Дом действительно оказался неудачным. Светлый, современный дом, правда, контор в нем много, но зато и швейцар в серой форме налицо. Проходя мимо, Квангель окидывает его равнодушным взглядом. Он приготовил ответ на вопрос «куда?», заметил, что на четвертом этаже контора адвоката Толя. Но швейцар ничего не спрашивает, он занят разговором с каким-то господином. Он бросает на Квангеля рассеянный, равнодушный взгляд. Квангель поворачивает налево, собирается подняться по лестнице, тут он слышит гудение лифта. И этого он не учел, в новых домах лифты, лестницей мало кто пользуется.

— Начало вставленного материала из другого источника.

/-- NOP ends its exchange and does nothing more, in every mode; UNKNOWN_RECORD_KIND is refused with reason KIND and the code it
bears, and has no other effect (R168). For the code of a defined kind, which that command never bears, this is the model's choice
(log 23). A record of 48 bytes that passes its check is a NOP by kind byte 8, and by a kind byte of 0 or above 8, the codes of the
outgoing kinds included, an UNKNOWN_RECORD_KIND with that code (R160, R178). -/
def Obligations.NopAndUnknownKinds : Prop :=
  (∀ s : State, s.lpt.inExchange = true →
    exec .nop s = .next { s with lpt := { s.lpt with inExchange := false, received := [] } }) ∧
  (∀ (code : Byte) (s : State), s.lpt.inExchange = true → exec (.unknownRecordKind code) s = .next
      { s with
        lpt := { s.lpt with inExchange := false, received := [], reply := some (.refuse (some code) .kind none) } }) ∧
  ∀ (code : Byte) (rest : List Byte), rest.length = 47 → byteSum (code :: rest) = 0 →
    (code = 8 → recordCommand (code :: rest) = .nop) ∧
    (code = 0 ∨ 8 < code.toNat → recordCommand (code :: rest) = .unknownRecordKind code)

/-- The records that a mode refuses, each with its reason and no other effect: MEASURE and SAFE_REQUEST in UNCONFIGURED with
NOT_CONFIGURED (R163, R167), RESUME outside SAFE with STATE and in SAFE with the clash bar set with CLASH (R152),
LINK_RESET_REQUEST in UNCONFIGURED with STATE and during a reset with BUSY (R86), SETUP out of UNCONFIGURED with
ALREADY_CONFIGURED, at straps of 0 with STRAP, and with a field out of range with RANGE and its index (R162). -/
def Obligations.RecordsRefused : Prop :=
  ∀ s : State, s.lpt.inExchange = true →
    let refused (kind : Byte) (reason : Reason) (index : Option Nat) : Host.Outcome State Fault Refusal :=
      .next { s with
        lpt := { s.lpt with inExchange := false, received := [], reply := some (.refuse (some kind) reason index) } }
    (s.ssv.mode = .unconfigured →
      (∀ r, exec (.measure r) s = refused 0x02 .notConfigured none) ∧
      exec .safeRequest s = refused 0x05 .notConfigured none ∧
      exec .resume s = refused 0x06 .state none ∧
      exec .linkResetRequest s = refused 0x07 .state none) ∧
    (s.ssv.mode ≠ .safe → exec .resume s = refused 0x06 .state none) ∧
    (s.ssv.mode = .safe → s.ssv.clashBar = true → exec .resume s = refused 0x06 .clash none) ∧
    (s.ssv.mode ≠ .unconfigured → s.slc.line = .resetting ∨ s.slc.resetDrive = .pending ∨ s.slc.resetDrive = .driving →
      exec .linkResetRequest s = refused 0x07 .busy none) ∧
    (∀ r, s.ssv.mode ≠ .unconfigured → exec (.setup r) s = refused 0x01 .alreadyConfigured none) ∧
    (∀ r, s.ssv.mode = .unconfigured → s.ssv.ownNumber = 0 → exec (.setup r) s = refused 0x01 .strap none) ∧
    ∀ r i, s.ssv.mode = .unconfigured → s.ssv.ownNumber ≠ 0 → firstOutOfRange r = some i →
      exec (.setup r) s = refused 0x01 .range (some i)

Но Квангель подымается по лестнице. Лифтер подумает: старый человек, лифту не доверяет. А может быть, подумает: ему только в бельэтаж. А может быть, ничего не подумает. Во всяком случае, лестницей мало кто пользуется. Он уже прошел целый пролет, а навстречу попался только конторский рассыльный, мчавшийся вниз с пачкой писем. Он даже не посмотрел на Квангеля. Собственно, можно бы тут же положить открытку куда угодно, но Квангель ни на минуту не забывает о лифте, сквозь застекленную дверь его могут увидеть. Надо подняться повыше, подождать, чтоб лифт спустился донизу, и тогда действовать.
Он останавливается у высокого окна между двумя этажами и смотрит вниз на улицу. Тут, укрытый от посторонних взоров, вытаскивает он из кармана перчатку и надевает на правую руку. Руку опять кладет в карман, осторожно, чтоб не задеть заранее приготовленную открытку, осторожно, чтоб не измять ее. Он берет открытку двумя пальцами…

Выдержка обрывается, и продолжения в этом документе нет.